Data section:
theorem exec_devReset_noBlock (hkind : x.par 0 1 = 3) (hblock : s.dev.blockReset (x.par 4 1) (x.par 5 1) = none) :
    exec (.devReset m) s = .next (s.withDev (s.dev.startJob s.fuses m (refuse x 0x101))) := by
  refine h.job (fun fz d => d.fwDevReset fz m) rfl rfl ?_
  dsimp only
  rw [hkind, hblock]
  rfl

theorem exec_devReset_noKind (hkind : 3 < x.par 0 1) :
    exec (.devReset m) s = .next (s.withDev (s.dev.startJob s.fuses m (refuse x 0x101))) := by
  obtain ⟨k, hk⟩ := Nat.exists_eq_add_of_lt hkind
  refine h.job (fun fz d => d.fwDevReset fz m) rfl rfl ?_
  dsimp only
  rw [hk, Nat.add_right_comm, Nat.add_comm]
  rfl

end

/-! ### DEV_REG_READ and DEV_REG_WRITE (R38, R39, R41) -/

theorem Dev.whoSecure_mbWho (d : Dev) (fz : Fuses) (m : Nat) : d.whoSecure (mbWho fz m) = fz.mbxSecure m := by
  unfold mbWho
  cases fz.mbxSecure m <;> rfl

/-- The gate of an access that is no bus error lets its world through. -/
theorem Dev.regGate_world {w : Who} {a : Nat} (h : (d.regGate w a).1 ≠ some true) : d.regAllowed a (d.whoSecure w) = true := by
  cases hworld : d.regAllowed a (d.whoSecure w) with
  | true => rfl
  | false =>
    refine absurd ?_ h
    unfold Dev.regGate
    dsimp only
    split
    · rfl
    · split
      · rfl
      · rw [if_pos (by simp [hworld])]

theorem Dev.noWorld_of_gate {m a : Nat} (h : (d.regGate (mbWho fz m) a).1 ≠ some true) : d.noWorld fz m a = false := by
  have hworld := Dev.regGate_world h
  rw [Dev.whoSecure_mbWho] at hworld
  simp [Dev.noWorld, hworld]

/-- An access to a block that is not present is a bus error, and changes no memory. -/
theorem Dev.regGate_noBlock {w : Who} {a : Nat} (h : blockPresent a = false) :
    (d.regGate w a).1 = some true ∧ (d.regGate w a).2.mem = d.mem := by
  unfold Dev.regGate
  dsimp only
  split
  · exact ⟨rfl, rfl⟩
  · rw [if_pos (by simp [h])]
    exact ⟨rfl, rfl⟩

theorem Dev.regAccessRead_passed {w : Who} {a : Nat} (ha : a % 4 = 0) (h : d.regGate w a = (none, d)) :
    d.regAccessRead fz w a = (some (d.regRead fz a).1, (d.regRead fz a).2) := by
  have hword : a / 4 * 4 = a := by omega
  unfold Dev.regAccessRead
  rw [h, hword]

theorem Dev.regAccessRead_held {w : Who} {a : Nat} (h : d.regGate w a = (some false, d)) : d.regAccessRead fz w a = (some 0, d) := by
  unfold Dev.regAccessRead
  rw [h]

theorem Dev.regAccessWrite_passed {w : Who} {a : Nat} (v : Word) (ha : a % 4 = 0) (h : d.regGate w a = (none, d)) :
    d.regAccessWrite fz w a v = (true, d.regWrite fz w a v) := by
  have hword : a / 4 * 4 = a := by omega
  unfold Dev.regAccessWrite
  rw [h, hword]

theorem Dev.regAccessWrite_held {w : Who} {a : Nat} (v : Word) (h : d.regGate w a = (some false, d)) :
    d.regAccessWrite fz w a v = (true, d) := by
  unfold Dev.regAccessWrite
  rw [h]
  rfl

section
variable {w : Who} {a : Nat} (h : blockPresent a = false)
include h

theorem Dev.regAccessRead_noBlock : ∃ e, d.regAccessRead fz w a = (none, e) ∧ e.mem = d.mem := by
  obtain ⟨hbus, hmem⟩ := d.regGate_noBlock (w := w) h
  have hgate : d.regGate w a = (some true, (d.regGate w a).2) := Prod.ext hbus rfl
  unfold Dev.regAccessRead
  rw [hgate]
  exact ⟨_, rfl, hmem⟩

theorem Dev.regAccessWrite_noBlock (v : Word) : ∃ e, d.regAccessWrite fz w a v = (false, e) ∧ e.mem = d.mem := by
  obtain ⟨hbus, hmem⟩ := d.regGate_noBlock (w := w) h
  have hgate : d.regGate w a = (some true, (d.regGate w a).2) := Prod.ext hbus rfl
  unfold Dev.regAccessWrite
  rw [hgate]
  exact ⟨_, rfl, hmem⟩

end

theorem StopOnly.mem (h : StopOnly d e) : e.mem = d.mem := by rw [h]

/-- Taking the error records leaves memory alone. -/
theorem Dev.logPoll_mem (d : Dev) : d.logPoll.mem = d.mem := by
  have hevent (e : Dev) (b : Bool) (v : Nat) : (if b then e.hostEvent v else e).mem = e.mem := by
    split
    · exact (e.hostEvent_stop v).mem
    · rfl
  unfold Dev.logPoll
  split
  · rfl
  · exact (hevent _ _ 17).trans ((hevent _ _ 16).trans rfl)

/-- A DEVICE_ERROR of an operation that leaves memory alone leaves it alone. -/
theorem Dev.failed_spec {run : Dev → Dev} (h : ∀ d, (run d).mem = d.mem) :
    ∃ (w : Word) (e : Dev), d.failed run = { st := 0x201, r := [w], dev := e } ∧ e.mem = d.mem :=
  ⟨_, _, rfl, (Dev.logPoll_mem _).trans ((h _).trans d.logPoll_mem)⟩

section
variable (h : s.starts m 0x0103 x)
include h

theorem exec_devRegRead_misaligned (ha : x.par 0 4 % 4 ≠ 0) :
    exec (.devRegRead m) s = .next (s.withDev (s.dev.answer m x 0x101 [])) :=
  h.answers (fun fz d => d.fwRegRead fz m) rfl rfl (if_pos ha)

theorem exec_devRegRead_noWorld (ha : x.par 0 4 % 4 = 0) (hb : blockPresent (x.par 0 4) = true)
    (hw : s.dev.noWorld s.fuses m (x.par 0 4) = true) :
    exec (.devRegRead m) s = .next (s.withDev (s.dev.answer m x 0x102 [])) :=
  h.answers (fun fz d => d.fwRegRead fz m) rfl rfl ((if_neg (not_not_intro ha)).trans (if_pos ⟨hb, hw⟩))

/-- A read that its checks do not turn into a bus error answers the value that the access gives. -/
theorem exec_devRegRead_reads {v : Word} (ha : x.par 0 4 % 4 = 0) (hw : s.dev.noWorld s.fuses m (x.par 0 4) = false)
    (hread : s.dev.regAccessRead s.fuses (mbWho s.fuses m) (x.par 0 4) = (some v, e)) :
    exec (.devRegRead m) s = .next (s.withDev (e.answer m x 0 [v])) := by
  refine h.answers (fun fz d => d.fwRegRead fz m) rfl rfl
    ((if_neg (not_not_intro ha)).trans ((if_neg (fun hb => Bool.eq_false_iff.1 hw hb.2)).trans ?_))
  rw [hread]

theorem exec_devRegRead_noBlock (ha : x.par 0 4 % 4 = 0) (hb : blockPresent (x.par 0 4) = false) :
    ∃ (w : Word) (e : Dev), exec (.devRegRead m) s = .next (s.withDev (e.answer m x 0x201 [w])) ∧ e.mem = s.dev.mem := by
  have hrun (d : Dev) : (d.regAccessRead s.fuses (mbWho s.fuses m) (x.par 0 4)).2.mem = d.mem := by
    obtain ⟨e, he, hmem⟩ := d.regAccessRead_noBlock (fz := s.fuses) (w := mbWho s.fuses m) hb
    rw [he]
    exact hmem
  obtain ⟨w, e, hfailed, hmem⟩ := s.dev.failed_spec hrun
  obtain ⟨_, hread, -⟩ := s.dev.regAccessRead_noBlock (fz := s.fuses) (w := mbWho s.fuses m) hb
  refine ⟨w, e, h.answers (fun fz d => d.fwRegRead fz m) rfl rfl
    ((if_neg (not_not_intro ha)).trans ((if_neg (fun hp => Bool.eq_false_iff.1 hb hp.1)).trans ?_)), hmem⟩
  rw [hread]
  exact congrArg Except.ok hfailed

end

section
variable (h : s.starts m 0x0104 x)
include h

theorem exec_devRegWrite_misaligned (ha : x.par 0 4 % 4 ≠ 0) :
    exec (.devRegWrite m) s = .next (s.withDev (s.dev.answer m x 0x101 [])) :=
  h.answers (fun fz d => d.fwRegWrite fz m) rfl rfl (if_pos ha)
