/-- 20_memory.md R61 and the table of R63: under ANY every code of every phase is a possible outcome; under PROTOCOL
exactly those of the phase's row (log 13 says why the table's STOP row stands as it is). That an outcome outside the draw
completes nothing is the model's choice (log 17). -/
def Obligations.EnvironmentDrawsFromItsSet : Prop :=
  (∀ (p : Phase) (c : StatusCode), drawAllows .any p c = true) ∧
  (∀ c : StatusCode,
    (drawAllows .protocol .start c = true ↔ c ++ 0#3 ∈ [0x08#8, 0x10#8, 0x38#8, 0x00#8]) ∧
    (∀ b : Byte, b.getLsbD 0 = false →
      (drawAllows .protocol (.addr b) c = true ↔ c ++ 0#3 ∈ [0x18#8, 0x20#8, 0x38#8, 0x00#8])) ∧
    (∀ b : Byte, b.getLsbD 0 = true →
      (drawAllows .protocol (.addr b) c = true ↔ c ++ 0#3 ∈ [0x40#8, 0x48#8, 0x38#8, 0x00#8])) ∧
    (∀ b : Byte, drawAllows .protocol (.tx b) c = true ↔ c ++ 0#3 ∈ [0x28#8, 0x30#8, 0x38#8, 0x00#8]) ∧
    (drawAllows .protocol (.rx 1) c = true ↔ c ++ 0#3 ∈ [0x50#8, 0x38#8, 0x00#8]) ∧
    (drawAllows .protocol (.rx 0) c = true ↔ c ++ 0#3 ∈ [0x58#8, 0x38#8, 0x00#8]) ∧
    (drawAllows .protocol .stop c = true ↔ c ++ 0#3 ∈ [0xF8#8, 0x00#8])) ∧
  (∀ (s : State) (p : Phase) (o : PhaseOutcome), s.pend = some p →
    drawAllows s.params.statusDraw p o.code = false → s.completeWith o = s)

/-- 20_memory.md R64: ACK_ENV completes every pending phase in its first step, with the outcome of its table. -/
def Obligations.AckEnvironmentAnswersItsTable : Prop :=
  ∀ (s : State) (p : Phase) (rx : List Byte) (rest : List Turn), s.env = .ack rx → s.pend = some p →
    s.quiescent = false → s.turns = .environment :: rest →
    ∃ t, step s = .next t ∧ t.pend = none ∧
      (p = .start → s.txnOpen = false → t.maskedStatus = 0x08) ∧
      (p = .start → s.txnOpen = true → t.maskedStatus = 0x10) ∧
      (∀ b, p = .addr b → b.getLsbD 0 = false → t.maskedStatus = 0x18) ∧
      (∀ b, p = .addr b → b.getLsbD 0 = true → t.maskedStatus = 0x40) ∧
      (∀ b, p = .tx b → t.maskedStatus = 0x28) ∧
      (p = .rx 1 → t.maskedStatus = 0x50) ∧
      (p = .rx 0 → t.maskedStatus = 0x58) ∧
      (p = .stop → t.maskedStatus = 0xF8) ∧
      (∀ k b more, p = .rx k → rx = b :: more → t.data = b ∧ t.env = .ack more)

/-- 20_memory.md R62, 10_state.md R32: a pending phase ends only by its completion or by a reset; until then the
engine stays in its hold, BUSY stays 1 and RESULT stays. -/
def Obligations.HoldsEndOnlyByCompletionOrReset : Prop :=
  ∀ (s t : State) (p : Phase), s.Inv → s.pend = some p → step s = .next t →
    (t.pend = some p ∧ t.eng = s.eng ∧ t.engstat.getLsbD 0 = true ∧ t.result = s.result) ∨
    (t.pend = none ∧ t.eng = s.eng ∧ ∃ o : PhaseOutcome,
      t.trace = s.trace ++ [.oc (statusOfCode o.code) (if p.isRx then some o.byte else none)]) ∨
    (t.pend = none ∧ t.eng = .idle ∧ t.trace = s.trace ++ [.rst])

/-- 20_memory.md R62, 95_test_vectors.md P4: where the environment never completes the phase, the host polls for ever:
every number of steps leaves the engine in its hold. It is stated for the eager order of moves (log 7) and the host
at its poll. -/
def Obligations.UnansweredPhaseHangsForever : Prop :=
  ∀ (s : State) (p : Phase) (k : Nat), s.turns = [] → s.env = .script [] → s.quiescent = false →
    s.pend = some p → s.eng.inHold = true → s.host.stage = .poll →
    ∃ t, Sys2Proof.core.run k s = .next t ∧ t.pend = some p ∧ t.eng = s.eng ∧ t.result = s.result ∧
      t.ctrl = s.ctrl ∧ t.trace = s.trace ∧ t.engstat.getLsbD 0 = true ∧ t.host = s.host

/-! ### The detector and the exits (60_exceptions.md R200 to R208) -/

/-- 60_exceptions.md R200: the classification of every status of every command with a phase, each of the three verdicts
exactly on its set; the stop phase of a NACK path is classified as STOP's row. -/
def Obligations.ClassificationTable : Prop :=
  (∀ (c : Instr) (s : Byte) (success nack : List Byte),
    (c = .start ∧ success = [0x08, 0x10] ∧ nack = [] ∨
      c = .stop ∧ success = [0xF8] ∧ nack = [] ∨
      (∃ a d, c = .sendAddress a d) ∧ success = [0x18, 0x40] ∧ nack = [0x20, 0x48] ∨
      (∃ b, c = .sendByte b) ∧ success = [0x28] ∧ nack = [0x30] ∨
      (∃ k, c = .receiveByte k) ∧ success = [0x50, 0x58] ∧ nack = []) →
    (classify c s = some .success ↔ s ∈ success) ∧
    (classify c s = some .nack ↔ s ∈ nack) ∧
    (classify c s = some .fail ↔ s ∉ success ∧ s ∉ nack)) ∧
  (∀ (s : State) (saved st : Byte), s.nackDone saved st =
    if classify .stop st = some .success then (s.setTxnOpen false).finish saved
    else (s.setTxnOpen false).recover.finish saved)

Exercise:
Scan the listing for the string "hfailed" and copy every line that carries it.

Answer below:
  obtain ⟨w, e, hfailed, hmem⟩ := s.dev.failed_spec hrun
  exact congrArg Except.ok hfailed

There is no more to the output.